Exercise prompt » Both the line containing "QNT (R174). -/" and the line containing "(R187, R306). -/" belong to the span. Output exactly that span from the listing below, and nothing outside it.
----- Dataset extract
-- ==== Sys2Proof/Machine/Shapes.lean ====
section
/-! DEFINITION. The shape of every instruction word, from its own entry: legal function fields, types and operands. -/

namespace Sys2Proof.Machine

/-- The integer types. -/
def tysInt : List Ty := [.i8, .i16, .i32, .i64, .n8, .n16, .n32, .n64]

/-- The signed integer types. -/
def tysSigned : List Ty := [.i8, .i16, .i32, .i64]

/-- b32 and b64. -/
def tysBits : List Ty := [.b32, .b64]

/-- f32, f16, bf16. -/
def tysFloat : List Ty := [.f32, .f16, .bf16]

/-- The types of FADD (R162). -/
def tysFAll : List Ty := [.f32, .f16, .bf16, .f16x2, .bf16x2]

/-- The numeric types of CVT (R173). -/
def tysNum : List Ty :=
  tysInt ++ [.f16, .bf16, .f32, .e4m3, .e5m2, .ds8, .ds6, .p6, .e8]

/-- Destination types of QNT (R174). -/
def tysQnt : List Ty := [.i8, .n8, .i16, .n16, .i32, .n32, .f16, .bf16, .e4m3, .e5m2, .ds8, .ds6, .p6]

/-- Source types of DQNT (R175). -/
def tysDqnt : List Ty := [.i8, .n8, .i16, .n16, .i32, .e4m3, .e5m2, .ds8, .ds6, .p6]

/-- Byte types of PKN (R176). -/
def tysPkn8 : List Ty := [.i8, .n8, .e4m3, .e5m2, .ds8, .ds6, .p6]

/-- Halfword types of PKN (R176). -/
def tysPkn16 : List Ty := [.i16, .n16, .f16, .bf16]

/-- The types of loads and stores (R296): all but ds6. -/
def tysMem : List Ty :=
  [.b32, .i8, .i16, .i32, .i64, .n8, .n16, .n32, .n64, .b64, .f16, .bf16, .f32, .f16x2, .bf16x2, .e4m3, .e5m2,
   .ds8, .p6, .e8]

/-- The types of the arithmetic reductions and atomics (R187, R306). -/
def tysArith : List Ty := [.i32, .n32, .i64, .n64, .f32]

/-- The shape, where the condition holds. -/
def shapeIf (c : Bool) (sh : Shape) : Option Shape := if c then some sh else none

/-- Bits `hi` to `lo` of a function field. -/
def fb (w : Fields) (hi lo : Nat) : Nat := bits w.f.toNat hi lo

/-- The type of the arithmetic layout's F[10:6], where it is one of the listed (R88 to R90). -/
def tyIn (w : Fields) (tys : List Ty) : Option Ty :=
  match tyOf (fb w 10 6) with
  | some t => if tys.contains t then some t else none
  | none => none

/-- The arithmetic layout (R88, R90): the type, the rounding codes up to `rnd`, SAT, and the mask of N/A bits. -/
def arith (w : Fields) (tys : List Ty) (rnd : Nat) (sat : Bool) (na : Nat) : Option Ty :=
  if fb w 13 11 ≤ rnd ∧ (sat ∨ fb w 5 5 = 0) ∧ fb w 4 0 &&& na = fb w 4 0 then tyIn w tys else none

/-- D, A of the type. -/
def shape2 (t : Ty) : Shape := { d := .dst t, a := .src codesAny t }

/-- D, A, B of the type. -/
def shape3 (t : Ty) : Shape := { shape2 t with b := .src codesAny t }

/-- D, A, B, C of the type. -/
def shape4 (t : Ty) : Shape := { shape3 t with c := .src codesAny t }

/-- A shift: B is an n32 count (R149). -/
def shapeShift (w : Fields) : Option Shape :=
  (arith w tysBits 0 false 0).map fun t => { shape2 t with b := .src codesAny .n32 }

/-- The predicate layout with sub-operation `sub` (R156). -/
def predSub (w : Fields) (sub : Nat) (sh : Shape) : Option Shape := shapeIf (w.f.toNat = sub) sh

/-- The conversion layout's source type (R172). -/
def stIn (w : Fields) (tys : List Ty) : Option Ty :=
  match tyOf (fb w 4 0) with
  | some t => if tys.contains t then some t else none
  | none => none

/-- SAT in a conversion: integer to integer, or to E4M3 and E5M2 (R173). -/
def satOk (w : Fields) (dt st : Ty) : Bool :=
  fb w 5 5 == 0 || (tyIsInt dt && tyIsInt st) || dt == .e4m3 || dt == .e5m2

/-- The cross-lane layout with sub-operation `sub`, no rounding (R182). -/
def xlane (w : Fields) (tys : List Ty) (sub : Nat) : Option Ty :=
  if fb w 13 11 = 0 ∧ fb w 5 0 = sub then tyIn w tys else none

/-- The cross-lane layout of a reduction: op in SUB[2:0] (R187, R188). -/
def xreduce (w : Fields) (excl : Bool) : Option Ty :=
  let op := fb w 2 0
  if fb w 5 4 = 0 ∧ (excl ∨ fb w 3 3 = 0) ∧ op ≤ 5 then
    match tyIn w (if op ≤ 2 then tysArith else tysBits) with
    | some t => if fb w 13 11 ≤ (if op = 0 ∧ t = .f32 then 5 else 0) then some t else none
    | none => none
  else none

/-- The memory layout of a load or store (R297). -/
def memTy (w : Fields) (hint index : Bool) : Option Ty :=
  if fb w 13 11 = 0 ∧ (hint ∨ fb w 5 4 = 0) ∧ fb w 3 0 ≤ (if index then 3 else 0) then tyIn w tysMem else none

/-- The memory layout of ATOM and RED (R304, R306). -/
def atomTy (w : Fields) (top : Nat) : Option Ty :=
  let op := fb w 3 0
  if 1 ≤ fb w 13 11 ∧ fb w 13 11 ≤ 4 ∧ op ≤ top then tyIn w (if op ≤ 2 then tysArith else tysBits) else none

/-- A commit level in F[13:11] with F[10:0] among the bits of `m` (R212). -/
def levelIn (w : Fields) (m : Nat) : Bool :=
  1 ≤ fb w 13 11 && fb w 13 11 ≤ 4 && fb w 10 0 &&& m == fb w 10 0

/-- The system register identifiers (R121); every other identifier is reserved. -/
def sysIdOk (id : Nat) : Bool :=
  id ≤ 5 || (0x10 ≤ id && id ≤ 0x31) || id == 0x40 || id == 0x41 || (0x50 ≤ id && id ≤ 0x59) ||
  (0x60 ≤ id && id ≤ 0x62) || id == 0x70 || id == 0x80

/-- No predicate, no operands. -/
def shapeBare : Shape := { pred := false }

/-- The control and system words 0x00 to 0x0E (R195). -/
def shapeControl (i : Instr) : Option Shape :=
  match i with
  | .nop w | .yield w => shapeIf (w.f = 0) shapeBare
  | .bra _ => some { c := .num 0 255 }
  | .bru _ => some shapeBare
  | .brx _ => some { pred := false, a := .src { codesSIX with inl := false } .b64 }
  | .call w => some { pred := false, d := .dstS, a := if w.a = 0xE0 then .unused else .srcS }
  | .retn w => shapeIf (w.f = 0) { pred := false, a := .srcS }
  | .exit w => shapeIf (w.f = 0) {}
  | .trap _ => some {}
  | .tret w => shapeIf (w.f = 0) shapeBare
  | .tretSkip w => shapeIf (w.f = 1) shapeBare
  | .sleep w => shapeIf (w.f = 0) { pred := false, a := .src codesSIX .n32 }
  | .cyc w => shapeIf (w.f = 0) { pred := false, d := .dstS }
  | .srrd w => shapeIf (sysIdOk w.f.toNat) { pred := false, d := .dstS }
  | .srwr w => shapeIf (sysIdOk w.f.toNat) { pred := false, a := .src codesSIX .b64 }
  | _ => none

/-- Integer arithmetic, shifts, logic, moves, predicates and bits, 0x10 to 0x3F (R144 to R161). -/
def shapeInteger (i : Instr) : Option Shape :=
  match i with
  | .iadd w | .isub w | .imul w => (arith w tysInt 0 true 0x1E).map shape3
  | .imulh w | .idiv w | .irem w =>
    (arith w tysInt 0 false 0).map fun t => { shape3 t with la := match i with | .imulh _ => false | _ => true }
  | .imad w => (arith w tysInt 0 true 0x1F).map shape4
  | .imadw w => (arith w [.i32, .n32] 0 true 0).map fun t =>
      { shape3 t with d := .dst .b64, c := .src codesReg (if t = .i32 then .i64 else .n64) }
  | .imin w | .imax w => (arith w tysInt 0 false 0x1E).map shape3
  | .iabs w | .ineg w => (arith w tysSigned 0 true 0).map shape2
  | .isad w => (arith w tysInt 0 true 0).map shape4
  | .idot4 w => (arith w [.i8, .n8] 0 true 0).map fun t =>
      let t32 : Ty := if t = .i8 then .i32 else .n32
      { d := .dst t32, a := .src codesAny .b32, b := .src codesAny .b32, c := .src codesAny t32 }
  | .icmp w => (arith w (tysInt ++ tysBits) 5 false 0x1E).bind fun t =>
      shapeIf (tyIsInt t || fb w 13 11 ≤ 1) { shape3 t with d := .kdst }
  | .shl w | .shr w | .sar w | .rot w => shapeShift w
  | .and w | .or w | .xor w => (arith w tysBits 0 false 0).map shape3
  | .not w | .mov w => (arith w tysBits 0 false 0).map shape2
  | .lop3 w => shapeIf (fb w 4 0 = 0) (shape4 (if fb w 5 5 = 1 then .b64 else .b32))
  | .lea w =>
    if fb w 13 11 = 0 ∧ fb w 5 3 = 0 ∧ fb w 2 0 ≤ 4 then
      (tyIn w [.i32, .n32, .i64, .n64]).map fun t =>
        { d := .dst .b64, a := .src codesAny .b64, b := .src codesAny t }
    else none
  | .sel w => (arith w tysBits 0 false 0).map fun t =>
      { shape3 t with d := .dstV t, c := .ksrc 1 }
  | .movi w => (arith w [.b32, .i32, .n32, .b64, .i64, .n64] 0 false 0).map fun t =>
      { d := .dst t, b := .raw, c := .raw }
  | .iadds w => (arith w tysInt 0 false 0).map shape3
  | .clamp w => (arith w tysInt 0 false 0).map shape4
  | .kop w => shapeIf (w.f.toNat ≤ 7) { d := .kdst, a := .ksrc 0, b := .ksrc 0 }
  | .kmov w => predSub w 0 { d := .kdst, a := .ksrc 0 }
  | .kmovFromw w => predSub w 1 { pred := false, d := .kdst, a := .srcS, b := .src codesSIX .n32 }
  | .kmovTow w => predSub w 2 { pred := false, d := .dstS, a := .ksrc 0, b := .src codesSIX .n32 }
  | .kmovFromv w => predSub w 3 { d := .kdst, a := .srcV .b32 }
  | .kmovTov w => predSub w 4 { d := .dstV .b32, a := .ksrc 0 }
  | .ksetAll w => predSub w 0 { d := .kdst }
  | .ksetNone w => predSub w 1 { d := .kdst }
  | .ksetBelow w => predSub w 2 { d := .kdst, a := .src codesUniform .n32 }
  | .kcnt w => predSub w 0 { d := .dstS, a := .ksrc 0 }
  | .kfindFirst w => predSub w 0 { d := .dstS, a := .ksrc 0 }
  | .kfindLast w => predSub w 1 { d := .dstS, a := .ksrc 0 }
  | .popc w | .clz w | .ctz w | .brev w => (arith w tysBits 0 false 0).map shape2
  | .fns w => shapeShift w
  | .bfx w => (arith w [.b32, .b64, .i32, .i64] 0 false 0).map fun t =>
      { shape2 t with b := .src codesAny .n32, c := .src codesAny .n32 }
  | .bfi w => (arith w tysBits 0 false 0).map fun t => { shape3 t with c := .src codesAny .n32 }
  | .bmsk w => (arith w tysBits 0 false 0).map fun t =>
      { shape2 t with b := .src codesAny .n32 }
  | _ => none

/-- Floating point and conversions, 0x40 to 0x66 (R162 to R177, R472). -/
def shapeFloat (i : Instr) : Option Shape :=
  match i with
  | .fadd w | .fsub w | .fmul w => (arith w tysFAll 5 false 0x1E).map shape3
  | .ffma w => (arith w tysFAll 5 false 0x1F).map shape4
  | .fmin w | .fmax w => (arith w tysFAll 0 false 0x1E).map shape3
  | .fcmp w => (arith w tysFloat 7 false 0x1E).map fun t => { shape3 t with d := .kdst }
  | .fclass w => (arith w tysFloat 0 false 0).map fun t => { shape2 t with d := .dst .n32 }
  | .frnd w => (arith w tysFloat 5 false 0).map shape2
  | .fdiv w => (arith w tysFloat 5 false 0x1E).map fun t => { shape3 t with la := true }
  | .fsqrt w | .frcp w | .frsq w | .fexp2 w | .flog2 w | .fsinpi w | .fcospi w =>
    (arith w tysFloat 5 false 0x18).map fun t => { shape2 t with la := true }
  | .fscale w => (arith w tysFloat 5 false 0).map fun t => { shape2 t with b := .src codesAny .i32 }
  | .fgetx w => (arith w tysFloat 0 false 0).map fun t => { shape2 t with d := .dst .i32 }
  | .fgetm w => (arith w tysFloat 0 false 0).map shape2
  | .fdot2 w => (arith w [.f16x2, .bf16x2] 5 false 0x1F).map fun t =>
      { d := .dst .f32, a := .src codesAny t, b := .src codesAny t, c := .src codesAny .f32 }
  | .sumc w => (arith w [.f32] 0 false 0x18).map fun t => { d := .dst .b64, a := .src codesAny t, dRead := true }
  | .cvt w => (tyIn w tysNum).bind fun dt => (stIn w tysNum).bind fun st =>
      shapeIf (fb w 13 11 ≤ 5 && dt != st && satOk w dt st) { d := .dst dt, a := .src codesAny st }
  | .qnt w => (tyIn w tysQnt).bind fun dt => (stIn w tysFloat).bind fun st =>
      shapeIf (fb w 13 11 ≤ 5 && satOk w dt st) { d := .dst dt, a := .src codesAny st, b := .src codesAny st }
  | .dqnt w => (tyIn w tysFloat).bind fun dt => (stIn w tysDqnt).bind fun st =>
      shapeIf (fb w 13 11 ≤ 5 && fb w 5 5 == 0) { d := .dst dt, a := .src codesAny st, b := .src codesAny .f32 }
  | .pkn w => (tyIn w (tysPkn8 ++ tysPkn16)).bind fun dt => (stIn w [.f32]).bind fun st =>
      shapeIf (fb w 13 11 ≤ 5 && satOk w dt st)
        { d := .dst .b32, a := .src codesAny st, b := .src codesAny st,
          c := .num 0xE0 (if tysPkn8.contains dt then 0xE1 else 0xE0), dRead := true }
  | .upkn w => (tyIn w [.f32]).bind fun _ => (stIn w (tysPkn8 ++ [.e8] ++ tysPkn16)).bind fun st =>
      shapeIf (fb w 13 11 ≤ 5 && fb w 5 5 == 0)
        { d := .dst .f32, a := .src codesAny .b32,
          c := .num 0xE0 (if tysPkn16.contains st then 0xE1 else 0xE3) }
  | _ => none

/-- RND and the cross-lane group, 0x67 to 0x6F (R178, R182 to R191). -/
def shapeCross (i : Instr) : Option Shape :=
  match i with
  | .rnd w => shapeIf (w.f = 0) { d := .dstRun 4 4 }
  | .shfl w => (if fb w 3 0 ≤ 3 then xlane w tysBits (fb w 3 0) else none).map fun t =>
      { d := .dstV t, a := .src codesAny t, b := .src codesAny .n32 }
  | .bcst w => (xlane w tysBits 0).map fun t => { d := .dstV t, a := .src codesAny t, b := .src codesUniform .n32 }
  | .bcstFirst w => (xlane w tysBits 1).map fun t => { d := .dstV t, a := .src codesAny t }
  | .vote w => (if fb w 3 0 ≤ 2 then xlane w tysBits (fb w 3 0) else none).map fun t =>
      { d := .kdst, a := .src codesAny t }
  | .redx w => (xreduce w false).map fun t => { d := .dstV t, a := .src codesAny t }
  | .scanx w => (xreduce w true).map fun t => { d := .dstV t, a := .src codesAny t }
  | .matchEq w => (xlane w tysBits 0).map fun t => { d := .dstMatch, a := .src codesAny t }
  | .redw w => (xreduce w false).map fun t =>
      { d := .dstS, a := .src codesAny t, la := true, uniform := false }
  | .elect w => shapeIf (w.f = 0) { d := .dstS, uniform := false }
  | .electK w => shapeIf (w.f = 1) { d := .kdst }
  | _ => none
----------
Output of the task »
/-- Destination types of QNT (R174). -/
def tysQnt : List Ty := [.i8, .n8, .i16, .n16, .i32, .n32, .f16, .bf16, .e4m3, .e5m2, .ds8, .ds6, .p6]

/-- Source types of DQNT (R175). -/
def tysDqnt : List Ty := [.i8, .n8, .i16, .n16, .i32, .e4m3, .e5m2, .ds8, .ds6, .p6]

/-- Byte types of PKN (R176). -/
def tysPkn8 : List Ty := [.i8, .n8, .e4m3, .e5m2, .ds8, .ds6, .p6]

/-- Halfword types of PKN (R176). -/
def tysPkn16 : List Ty := [.i16, .n16, .f16, .bf16]

/-- The types of loads and stores (R296): all but ds6. -/
def tysMem : List Ty :=
  [.b32, .i8, .i16, .i32, .i64, .n8, .n16, .n32, .n64, .b64, .f16, .bf16, .f32, .f16x2, .bf16x2, .e4m3, .e5m2,
   .ds8, .p6, .e8]

/-- The types of the arithmetic reductions and atomics (R187, R306). -/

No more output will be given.